Beyond these in the most outlying mountain region we are told of the Three-Span (Trispithami) Pygmae who do not exceed three spans, that is, twenty-seven inches, in height; the climate is healthy and always spring-like, as it is protected on the north by a range of mountains; this tribe Homer has also recorded as being beset by cranes. It is reported that in springtime their entire band, mounted on the backs of rams and she-goats and armed with arrows, goes in a body down to the sea and eats the cranes' eggs and chicks, and that this outing occupies three months; and that otherwise they could not protect themselves against the flocks of cranes would grow up; and that their houses are made of mud and feathers and egg-shells. Aristotle says that the Pygmies live in caves, but in the rest of this statement about them he agrees with the other authorities.[10]


 
A Pygmy fighting his nemeses the cranes. From the Nuremberg Chronicle (1493).

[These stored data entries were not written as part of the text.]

/-- An event-triggered header with an updated object is answered from that object. -/
theorem linTaken_associated (he : (s.linCfg m i).event = true) (hu : s.linUpdated m (s.linCfg m i).assoc = true) :
    (s.linMarked m baud age).linComplete m (s.linHdr m i) =
    (s.linHeld m baud age i).linAnswer m (s.linHdr m i) (s.linCfg m i).assoc true := by
  have hcfg : (s.linHdr m i).cfg (s.linHdr m i).id = s.linCfg m i := linHdr_cfg s m i ha.id
  rw [linTaken_published baud age ha, linPublish_associated ((linHdr_byEvent ha).trans he), hcfg]
  rw [hcfg, linHeld_updated, hu]

/-- The bytes of that answer: the send buffer, with the response error signal in it. -/
theorem linReply_own : (s.linHeld m baud age i).linReply m (s.linHdr m i) i false =
    ((s.linSent m).linEnd m).linSignal m (s.param (0x0950 + m)) i ((s.linBuf m i).take (s.linCfg m i).len) := by
  have hcfg : (s.linHdr m i).cfg (s.linHdr m i).id = s.linCfg m i := linHdr_cfg s m i ha.id
  rw [State.linReply, linHeld_buf, hcfg, linHeld_signal]
  rfl

end

/-- State `t` reads as `u` does in memory, in its counters and on LIN channel `m`. -/
structure LinReads (m : Nat) (u t : State) : Prop where
  lin : t.lin m = u.lin m
  c32 : ∀ a, t.c32 a = u.c32 a
  c64 : ∀ a, t.c64 a = u.c64 a
  mem : t.mem = u.mem

theorem LinReads.settle (m : Nat) (s u : State) : LinReads m u (settle s u) := ⟨rfl, fun _ => rfl, fun _ => rfl, settle_mem s u⟩

theorem LinReads.updated {u t : State} (h : LinReads m u t) (k i : Nat) : t.linUpdated k i = u.linUpdated k i := by
  rw [State.linUpdated, State.linFlags, State.rd_of_mem h.mem]
  rfl

/-- LIN_HEADER at a responder (R228, R229, R232, R233, R237). -/
theorem linHeader_taken (s : State) (ch : LinCh) (pid : Byte) (baud age : Nat) (hr : s.linRole ch.val = 2)
    {t : State} (hv : LinReads ch.val ((s.linMarked ch.val baud age).linComplete ch.val (s.linHdr ch.val (pid.toNat % 64))) t) :
    let m := ch.val
    let s0 := (s.linSent m).linEnd m
    let i := pid.toNat % 64
    let c := s.linCfg m i
    t.c64 (linReg m 0x100) = s.c64 (linReg m 0x100) + 1 ∧
      (t.lin m).headTs = ts32 (s.time.ltime - age * s.time.incr) ∧
      ((c.dir ≠ 2 ∨ s.secondary = true ∨ (s.lin m).asleep = true) →
        (∃ h, (t.lin m).header = some h ∧ h.id = i ∧ h.kind = .plain ∧ h.past = true ∧ h.at_ = s.time.cycle) ∧
        (t.lin m).sending = none ∧ SameMem s t) ∧
      (c.dir = 2 → s.secondary = false → (s.lin m).asleep = false → c.event = false → bit (s.linFlags m i) 3 = false →
        (t.lin m).sending = none ∧ (t.lin m).header = none ∧ t.c32 (linReg m 0x12C) = satInc (s.c32 (linReg m 0x12C)) ∧ SameMem s t) ∧
      (c.dir = 2 → s.secondary = false → (s.lin m).asleep = false → c.event = false → bit (s.linFlags m i) 3 = true →
        let data := s0.linSignal m (s.param (0x0950 + m)) i ((s.linBuf m i).take c.len)
        (t.lin m).sending = some i ∧ (t.lin m).lastTx = data ++ [linChecksum i c.enh data] ∧ t.linUpdated m i = false ∧
        SameMemBut s t (linObj m i + 4) 1) ∧
      (c.dir = 2 → s.secondary = false → (s.lin m).asleep = false → c.event = true → s.linUpdated m c.assoc = false →
        (t.lin m).sending = none ∧ SameMem s t) ∧
      (c.dir = 2 → s.secondary = false → (s.lin m).asleep = false → c.event = true → s.linUpdated m c.assoc = true →
        (t.lin m).sending = some c.assoc ∧ (t.lin m).lastTx.head? = some (BitVec.ofNat 8 (linPid c.assoc)) ∧
        t.linUpdated m c.assoc = false) := by
  intro m s0 i c
  obtain ⟨hlin, hc32, hc64, hvmem⟩ := id hv
  have hi : i < 64 := Nat.mod_lt _ (by decide)
  obtain ⟨b, hb⟩ := linMarked_lin s m baud age
  obtain ⟨r, q, hq⟩ := linCleared_lin s m
  obtain ⟨d, hd⟩ := linHeld_lin s m baud age i
  have hmem := linHeld_mem s m baud age i
  rw [hlin, hc64, hc32]
  refine ⟨?_, ?_, fun hno => ?_, fun hdir hsec haw he hval => ?_, fun hdir hsec haw he hval => ?_, fun hdir hsec haw he hu => ?_,
    fun hdir hsec haw he hu => ?_⟩
  · rw [(linComplete_kept _ m _).2, (linMarked_only s m baud age).bus.c64]
  · rw [(linComplete_kept _ m _).1, hb]
  · have ht := linTaken_heard s m baud age hr hi hno
    rw [ht] at hvmem ⊢
    rw [hd, hq]
    exact ⟨⟨_, rfl, rfl, rfl, rfl, rfl⟩, rfl, sameMem_of_mem (hvmem.trans hmem)⟩
  · have ht := linTaken_uncommitted baud age ⟨hr, hi, hdir, hsec, haw⟩ he hval
    rw [ht] at hvmem ⊢
    rw [State.lin_bump, linEnd_lin, State.c32_bump_same, State.c32_linEnd, linHeld_c32 s m baud age i (by decide)]
    exact ⟨rfl, rfl, rfl, sameMem_of_mem (hvmem.trans hmem)⟩
  · have ha : LinAnswering s m i := ⟨hr, hi, hdir, hsec, haw⟩
    have ht := linTaken_own baud age ha he hval
    have hcfg : (s.linHdr m i).cfg (s.linHdr m i).id = c := linHdr_cfg s m i hi
    rw [hv.updated, ht]
    rw [ht] at hvmem
    rw [linAnswer_lin, linReply_own baud age ha, hcfg]
    refine ⟨rfl, rfl, linAnswer_updated .., sameMemBut_of_mem (fun a hout => ?_) hvmem⟩
    exact (linAnswer_sameMemBut _ m _ i false a hout).trans (sameMem_of_mem hmem a)
  · have ht := linTaken_silent baud age ⟨hr, hi, hdir, hsec, haw⟩ he hu
    rw [ht] at hvmem ⊢
    rw [linEnd_lin]
    exact ⟨rfl, sameMem_of_mem (hvmem.trans hmem)⟩
  · have ht := linTaken_associated baud age ⟨hr, hi, hdir, hsec, haw⟩ he hu
    rw [hv.updated, ht, linAnswer_lin]
    exact ⟨rfl, rfl, linAnswer_updated ..⟩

From The Life of Apollonius of Tyana by Flavius Philostratus:

And as to the pigmies, he said that they lived underground, and that they lay on the other side of the Ganges and lived in the manner which is related by all. As to men that are shadow-footed or have long heads, and as to the other poetical fancies which the reatise of Scylax recounts about them, he said that they didn't live anywhere on the earth, and least of all in India.[11]

From Imagines by Philostratus:

HERACLES AMONG THE PYGMIES.

While Herakles is asleep in Libya after conquering Antaeus, the Pygmies set upon him with the avowed intention of avenging Antaeus; for they claim to be brothers of Antaeus, high-spirited fellows, not athletes, indeed, nor his equals at wrestling, but earth-born and quite strong besides, and when they come up out of the earth the sand billows in waves. For the Pygmies dwell in the earth just like ants and store their provisions underground, and the food they eat is not the property of others but their own and raised by themselves. For they sow and reap and ride on a cart drawn by pigmy horses, and it said that they use an axe on stalks of grain, believing that these are trees. But ah, their boldness! Here they are advancing against Heracles and undertaking to kill him in his sleep; though they would not fear him even if he were awake. Meanwhile he sleeps on the soft sand, since weariness has crept over him in wrestling; and, filled with sleep, his mouth open, he draws full breaths deep in his chest, and Sleep himself stands over him in visible form, making much, I think, of his own part in the fall of Heracles. Antaeus also lies there, but whereas art paints Heracles as alive and warm, it represents Antaeus as dead and withered and abandons him to Earth. The army of the Pygmies envelops Heracles; while this one phalanx attacks his left hand, these other two companies march against his right hand as being stronger; bowmen and a host of slingers lay siege to his feet, amazed at the size of his shin; as for those who advance against his head, the Pygmy King has assumed the command at this point, which they think will offer the stoutest resistance, and they bring engines of war to bear against it as if it were a citadel – fire for his hair, mattocks for his eyes, doors of a sort for his mouth, and these, I fancy, are gates to fasten on his nose, so that Heracles may not breathe when his head has been captured. All these things are being done, to be sure, around the sleeping Heracles; but lo! he stands erect and laughs at the danger, and sweeping together the hostile forces he puts them in his lion' skin, and I suppose he is carrying them to Eurystheus.[12][13]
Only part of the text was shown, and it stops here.